Goal of the exercise -
Some lines of these records may hold the word "dies"; state how many, using only the number.
━━━ Dataset excerpts
@[simp] theorem State.setGrid_time (s : State) (g : Nat) (v : Grid) : (s.setGrid g v).time = s.time := rfl
@[simp] theorem State.setGrid_boot (s : State) (g : Nat) (v : Grid) : (s.setGrid g v).boot = s.boot := rfl
@[simp] theorem State.setGrid_net (s : State) (g : Nat) (v : Grid) : (s.setGrid g v).net = s.net := rfl
@[simp] theorem State.setGrid_coh (s : State) (g : Nat) (v : Grid) : (s.setGrid g v).coh = s.coh := rfl
@[simp] theorem State.setGrid_fab (s : State) (g : Nat) (v : Grid) : (s.setGrid g v).fab = s.fab := rfl
@[simp] theorem State.setGrid_chits (s : State) (g : Nat) (v : Grid) : (s.setGrid g v).chits = s.chits := rfl
@[simp] theorem State.setGrid_mgmt (s : State) (g : Nat) (v : Grid) : (s.setGrid g v).mgmt = s.mgmt := rfl
@[simp] theorem State.setGrid_disp (s : State) (g : Nat) (v : Grid) : (s.setGrid g v).disp = s.disp := rfl
@[simp] theorem State.setGrid_grids (s : State) (g : Nat) (v : Grid) : (s.setGrid g v).grids = put g v s.grids := rfl
@[simp] theorem State.setGrid_shadow (s : State) (g : Nat) (v : Grid) : (s.setGrid g v).shadow = s.shadow := rfl
@[simp] theorem State.setGrid_cores (s : State) (g : Nat) (v : Grid) : (s.setGrid g v).cores = s.cores := rfl
@[simp] theorem State.setGrid_clusters (s : State) (g : Nat) (v : Grid) : (s.setGrid g v).clusters = s.clusters := rfl
@[simp] theorem State.setGrid_dies (s : State) (g : Nat) (v : Grid) : (s.setGrid g v).dies = s.dies := rfl
@[simp] theorem State.setGrid_devBars (s : State) (g : Nat) (v : Grid) : (s.setGrid g v).devBars = s.devBars := rfl
@[simp] theorem State.setGrid_devRegs (s : State) (g : Nat) (v : Grid) : (s.setGrid g v).devRegs = s.devRegs := rfl
@[simp] theorem State.setGrid_warps (s : State) (g : Nat) (v : Grid) : (s.setGrid g v).warps = s.warps := rfl
@[simp] theorem State.setGrid_threads (s : State) (g : Nat) (v : Grid) : (s.setGrid g v).threads = s.threads := rfl
@[simp] theorem State.setGrid_groups (s : State) (g : Nat) (v : Grid) : (s.setGrid g v).groups = s.groups := rfl
@[simp] theorem State.setGrid_mem (s : State) (g : Nat) (v : Grid) : (s.setGrid g v).mem = s.mem := rfl
@[simp] theorem State.setGrid_weights (s : State) (g : Nat) (v : Grid) : (s.setGrid g v).weights = s.weights := rfl
@[simp] theorem State.setGrid_returns (s : State) (g : Nat) (v : Grid) : (s.setGrid g v).returns = s.returns := rfl
@[simp] theorem State.setGrid_sfu (s : State) (g : Nat) (v : Grid) : (s.setGrid g v).sfu = s.sfu := rfl
@[simp] theorem State.setGrid_jobs (s : State) (g : Nat) (v : Grid) : (s.setGrid g v).jobs = s.jobs := rfl
@[simp] theorem State.setGrid_matrix (s : State) (g : Nat) (v : Grid) : (s.setGrid g v).matrix = s.matrix := rfl
@[simp] theorem State.setGrid_service (s : State) (g : Nat) (v : Grid) : (s.setGrid g v).service = s.service := rfl
@[simp] theorem State.setGrid_agenda (s : State) (g : Nat) (v : Grid) : (s.setGrid g v).agenda = s.agenda := rfl
@[simp] theorem State.setGrid_pick (s : State) (g : Nat) (v : Grid) : (s.setGrid g v).pick = s.pick := rfl
@[simp] theorem State.setGrid_cur (s : State) (g : Nat) (v : Grid) : (s.setGrid g v).cur = s.cur := rfl
@[simp] theorem State.setGrid_fresh (s : State) (g : Nat) (v : Grid) : (s.setGrid g v).fresh = s.fresh := rfl
@[simp] theorem State.setGrid_openVals (s : State) (g : Nat) (v : Grid) : (s.setGrid g v).openVals = s.openVals := rfl

@[simp] theorem State.setGroup_time (s : State) (k : GroupKey) (v : Group) : (s.setGroup k v).time = s.time := rfl
@[simp] theorem State.setGroup_boot (s : State) (k : GroupKey) (v : Group) : (s.setGroup k v).boot = s.boot := rfl
@[simp] theorem State.setGroup_net (s : State) (k : GroupKey) (v : Group) : (s.setGroup k v).net = s.net := rfl
@[simp] theorem State.setGroup_coh (s : State) (k : GroupKey) (v : Group) : (s.setGroup k v).coh = s.coh := rfl
@[simp] theorem State.setGroup_fab (s : State) (k : GroupKey) (v : Group) : (s.setGroup k v).fab = s.fab := rfl
@[simp] theorem State.setGroup_chits (s : State) (k : GroupKey) (v : Group) : (s.setGroup k v).chits = s.chits := rfl
@[simp] theorem State.setGroup_mgmt (s : State) (k : GroupKey) (v : Group) : (s.setGroup k v).mgmt = s.mgmt := rfl
@[simp] theorem State.setGroup_disp (s : State) (k : GroupKey) (v : Group) : (s.setGroup k v).disp = s.disp := rfl
@[simp] theorem State.setGroup_grids (s : State) (k : GroupKey) (v : Group) : (s.setGroup k v).grids = s.grids := rfl
@[simp] theorem State.setGroup_shadow (s : State) (k : GroupKey) (v : Group) : (s.setGroup k v).shadow = s.shadow := rfl
@[simp] theorem State.setGroup_cores (s : State) (k : GroupKey) (v : Group) : (s.setGroup k v).cores = s.cores := rfl
@[simp] theorem State.setGroup_clusters (s : State) (k : GroupKey) (v : Group) : (s.setGroup k v).clusters = s.clusters := rfl
@[simp] theorem State.setGroup_dies (s : State) (k : GroupKey) (v : Group) : (s.setGroup k v).dies = s.dies := rfl
@[simp] theorem State.setGroup_devBars (s : State) (k : GroupKey) (v : Group) : (s.setGroup k v).devBars = s.devBars := rfl
@[simp] theorem State.setGroup_devRegs (s : State) (k : GroupKey) (v : Group) : (s.setGroup k v).devRegs = s.devRegs := rfl
@[simp] theorem State.setGroup_warps (s : State) (k : GroupKey) (v : Group) : (s.setGroup k v).warps = s.warps := rfl
@[simp] theorem State.setGroup_threads (s : State) (k : GroupKey) (v : Group) : (s.setGroup k v).threads = s.threads := rfl
@[simp] theorem State.setGroup_groups (s : State) (k : GroupKey) (v : Group) : (s.setGroup k v).groups = put k v s.groups := rfl
@[simp] theorem State.setGroup_mem (s : State) (k : GroupKey) (v : Group) : (s.setGroup k v).mem = s.mem := rfl
@[simp] theorem State.setGroup_weights (s : State) (k : GroupKey) (v : Group) : (s.setGroup k v).weights = s.weights := rfl
@[simp] theorem State.setGroup_returns (s : State) (k : GroupKey) (v : Group) : (s.setGroup k v).returns = s.returns := rfl
@[simp] theorem State.setGroup_sfu (s : State) (k : GroupKey) (v : Group) : (s.setGroup k v).sfu = s.sfu := rfl
@[simp] theorem State.setGroup_jobs (s : State) (k : GroupKey) (v : Group) : (s.setGroup k v).jobs = s.jobs := rfl
@[simp] theorem State.setGroup_matrix (s : State) (k : GroupKey) (v : Group) : (s.setGroup k v).matrix = s.matrix := rfl
@[simp] theorem State.setGroup_service (s : State) (k : GroupKey) (v : Group) : (s.setGroup k v).service = s.service := rfl
@[simp] theorem State.setGroup_agenda (s : State) (k : GroupKey) (v : Group) : (s.setGroup k v).agenda = s.agenda := rfl
@[simp] theorem State.setGroup_pick (s : State) (k : GroupKey) (v : Group) : (s.setGroup k v).pick = s.pick := rfl
@[simp] theorem State.setGroup_cur (s : State) (k : GroupKey) (v : Group) : (s.setGroup k v).cur = s.cur := rfl
@[simp] theorem State.setGroup_fresh (s : State) (k : GroupKey) (v : Group) : (s.setGroup k v).fresh = s.fresh := rfl
@[simp] theorem State.setGroup_openVals (s : State) (k : GroupKey) (v : Group) : (s.setGroup k v).openVals = s.openVals := rfl

@[simp] theorem State.setBundle_time (s : State) (c : CoreId) (b : Nat) (v : Bundle) : (s.setBundle c b v).time = s.time := rfl
@[simp] theorem State.setBundle_boot (s : State) (c : CoreId) (b : Nat) (v : Bundle) : (s.setBundle c b v).boot = s.boot := rfl
@[simp] theorem State.setBundle_net (s : State) (c : CoreId) (b : Nat) (v : Bundle) : (s.setBundle c b v).net = s.net := rfl
@[simp] theorem State.setBundle_coh (s : State) (c : CoreId) (b : Nat) (v : Bundle) : (s.setBundle c b v).coh = s.coh := rfl
@[simp] theorem State.setBundle_fab (s : State) (c : CoreId) (b : Nat) (v : Bundle) : (s.setBundle c b v).fab = s.fab := rfl
@[simp] theorem State.setBundle_chits (s : State) (c : CoreId) (b : Nat) (v : Bundle) : (s.setBundle c b v).chits = s.chits := rfl
@[simp] theorem State.setBundle_mgmt (s : State) (c : CoreId) (b : Nat) (v : Bundle) : (s.setBundle c b v).mgmt = s.mgmt := rfl
@[simp] theorem State.setBundle_disp (s : State) (c : CoreId) (b : Nat) (v : Bundle) : (s.setBundle c b v).disp = s.disp := rfl
@[simp] theorem State.setBundle_grids (s : State) (c : CoreId) (b : Nat) (v : Bundle) : (s.setBundle c b v).grids = s.grids := rfl
@[simp] theorem State.setBundle_shadow (s : State) (c : CoreId) (b : Nat) (v : Bundle) : (s.setBundle c b v).shadow = s.shadow := rfl
@[simp] theorem State.setBundle_cores (s : State) (c : CoreId) (b : Nat) (v : Bundle) : (s.setBundle c b v).cores = put c { s.core c with bundles := put b v (s.core c).bundles } s.cores := rfl
@[simp] theorem State.setBundle_clusters (s : State) (c : CoreId) (b : Nat) (v : Bundle) : (s.setBundle c b v).clusters = s.clusters := rfl
@[simp] theorem State.setBundle_dies (s : State) (c : CoreId) (b : Nat) (v : Bundle) : (s.setBundle c b v).dies = s.dies := rfl
@[simp] theorem State.setBundle_devBars (s : State) (c : CoreId) (b : Nat) (v : Bundle) : (s.setBundle c b v).devBars = s.devBars := rfl
@[simp] theorem State.setBundle_devRegs (s : State) (c : CoreId) (b : Nat) (v : Bundle) : (s.setBundle c b v).devRegs = s.devRegs := rfl
@[simp] theorem State.setBundle_warps (s : State) (c : CoreId) (b : Nat) (v : Bundle) : (s.setBundle c b v).warps = s.warps := rfl
@[simp] theorem State.setBundle_threads (s : State) (c : CoreId) (b : Nat) (v : Bundle) : (s.setBundle c b v).threads = s.threads := rfl
@[simp] theorem State.setBundle_groups (s : State) (c : CoreId) (b : Nat) (v : Bundle) : (s.setBundle c b v).groups = s.groups := rfl
@[simp] theorem State.setBundle_mem (s : State) (c : CoreId) (b : Nat) (v : Bundle) : (s.setBundle c b v).mem = s.mem := rfl
@[simp] theorem State.setBundle_weights (s : State) (c : CoreId) (b : Nat) (v : Bundle) : (s.setBundle c b v).weights = s.weights := rfl
@[simp] theorem State.setBundle_returns (s : State) (c : CoreId) (b : Nat) (v : Bundle) : (s.setBundle c b v).returns = s.returns := rfl
@[simp] theorem State.setBundle_sfu (s : State) (c : CoreId) (b : Nat) (v : Bundle) : (s.setBundle c b v).sfu = s.sfu := rfl
@[simp] theorem State.setBundle_jobs (s : State) (c : CoreId) (b : Nat) (v : Bundle) : (s.setBundle c b v).jobs = s.jobs := rfl
@[simp] theorem State.setBundle_matrix (s : State) (c : CoreId) (b : Nat) (v : Bundle) : (s.setBundle c b v).matrix = s.matrix := rfl
@[simp] theorem State.setBundle_service (s : State) (c : CoreId) (b : Nat) (v : Bundle) : (s.setBundle c b v).service = s.service := rfl
@[simp] theorem State.setBundle_agenda (s : State) (c : CoreId) (b : Nat) (v : Bundle) : (s.setBundle c b v).agenda = s.agenda := rfl
@[simp] theorem State.setBundle_pick (s : State) (c : CoreId) (b : Nat) (v : Bundle) : (s.setBundle c b v).pick = s.pick := rfl
@[simp] theorem State.setBundle_cur (s : State) (c : CoreId) (b : Nat) (v : Bundle) : (s.setBundle c b v).cur = s.cur := rfl
@[simp] theorem State.setBundle_fresh (s : State) (c : CoreId) (b : Nat) (v : Bundle) : (s.setBundle c b v).fresh = s.fresh := rfl
@[simp] theorem State.setBundle_openVals (s : State) (c : CoreId) (b : Nat) (v : Bundle) : (s.setBundle c b v).openVals = s.openVals := rfl

@[simp] theorem State.onCoh_time (s : State) (f : Coherence → Coherence) : (s.onCoh f).time = s.time := rfl
@[simp] theorem State.onCoh_boot (s : State) (f : Coherence → Coherence) : (s.onCoh f).boot = s.boot := rfl
@[simp] theorem State.onCoh_net (s : State) (f : Coherence → Coherence) : (s.onCoh f).net = s.net := rfl
@[simp] theorem State.onCoh_coh (s : State) (f : Coherence → Coherence) : (s.onCoh f).coh = f s.coh := rfl
@[simp] theorem State.onCoh_fab (s : State) (f : Coherence → Coherence) : (s.onCoh f).fab = s.fab := rfl
@[simp] theorem State.onCoh_chits (s : State) (f : Coherence → Coherence) : (s.onCoh f).chits = s.chits := rfl
@[simp] theorem State.onCoh_mgmt (s : State) (f : Coherence → Coherence) : (s.onCoh f).mgmt = s.mgmt := rfl
@[simp] theorem State.onCoh_disp (s : State) (f : Coherence → Coherence) : (s.onCoh f).disp = s.disp := rfl
@[simp] theorem State.onCoh_grids (s : State) (f : Coherence → Coherence) : (s.onCoh f).grids = s.grids := rfl
@[simp] theorem State.onCoh_shadow (s : State) (f : Coherence → Coherence) : (s.onCoh f).shadow = s.shadow := rfl
@[simp] theorem State.onCoh_cores (s : State) (f : Coherence → Coherence) : (s.onCoh f).cores = s.cores := rfl
@[simp] theorem State.onCoh_clusters (s : State) (f : Coherence → Coherence) : (s.onCoh f).clusters = s.clusters := rfl
@[simp] theorem State.onCoh_dies (s : State) (f : Coherence → Coherence) : (s.onCoh f).dies = s.dies := rfl
@[simp] theorem State.onCoh_devBars (s : State) (f : Coherence → Coherence) : (s.onCoh f).devBars = s.devBars := rfl
@[simp] theorem State.onCoh_devRegs (s : State) (f : Coherence → Coherence) : (s.onCoh f).devRegs = s.devRegs := rfl
@[simp] theorem State.onCoh_warps (s : State) (f : Coherence → Coherence) : (s.onCoh f).warps = s.warps := rfl
@[simp] theorem State.onCoh_threads (s : State) (f : Coherence → Coherence) : (s.onCoh f).threads = s.threads := rfl
@[simp] theorem State.onCoh_groups (s : State) (f : Coherence → Coherence) : (s.onCoh f).groups = s.groups := rfl
@[simp] theorem State.onCoh_mem (s : State) (f : Coherence → Coherence) : (s.onCoh f).mem = s.mem := rfl
@[simp] theorem State.onCoh_weights (s : State) (f : Coherence → Coherence) : (s.onCoh f).weights = s.weights := rfl
@[simp] theorem State.onCoh_returns (s : State) (f : Coherence → Coherence) : (s.onCoh f).returns = s.returns := rfl
@[simp] theorem State.onCoh_sfu (s : State) (f : Coherence → Coherence) : (s.onCoh f).sfu = s.sfu := rfl
@[simp] theorem State.onCoh_jobs (s : State) (f : Coherence → Coherence) : (s.onCoh f).jobs = s.jobs := rfl
@[simp] theorem State.onCoh_matrix (s : State) (f : Coherence → Coherence) : (s.onCoh f).matrix = s.matrix := rfl
@[simp] theorem State.onCoh_service (s : State) (f : Coherence → Coherence) : (s.onCoh f).service = s.service := rfl
@[simp] theorem State.onCoh_agenda (s : State) (f : Coherence → Coherence) : (s.onCoh f).agenda = s.agenda := rfl
@[simp] theorem State.onCoh_pick (s : State) (f : Coherence → Coherence) : (s.onCoh f).pick = s.pick := rfl
@[simp] theorem State.onCoh_cur (s : State) (f : Coherence → Coherence) : (s.onCoh f).cur = s.cur := rfl
@[simp] theorem State.onCoh_fresh (s : State) (f : Coherence → Coherence) : (s.onCoh f).fresh = s.fresh := rfl
@[simp] theorem State.onCoh_openVals (s : State) (f : Coherence → Coherence) : (s.onCoh f).openVals = s.openVals := rfl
━━━━━━
Answer to the problem -
4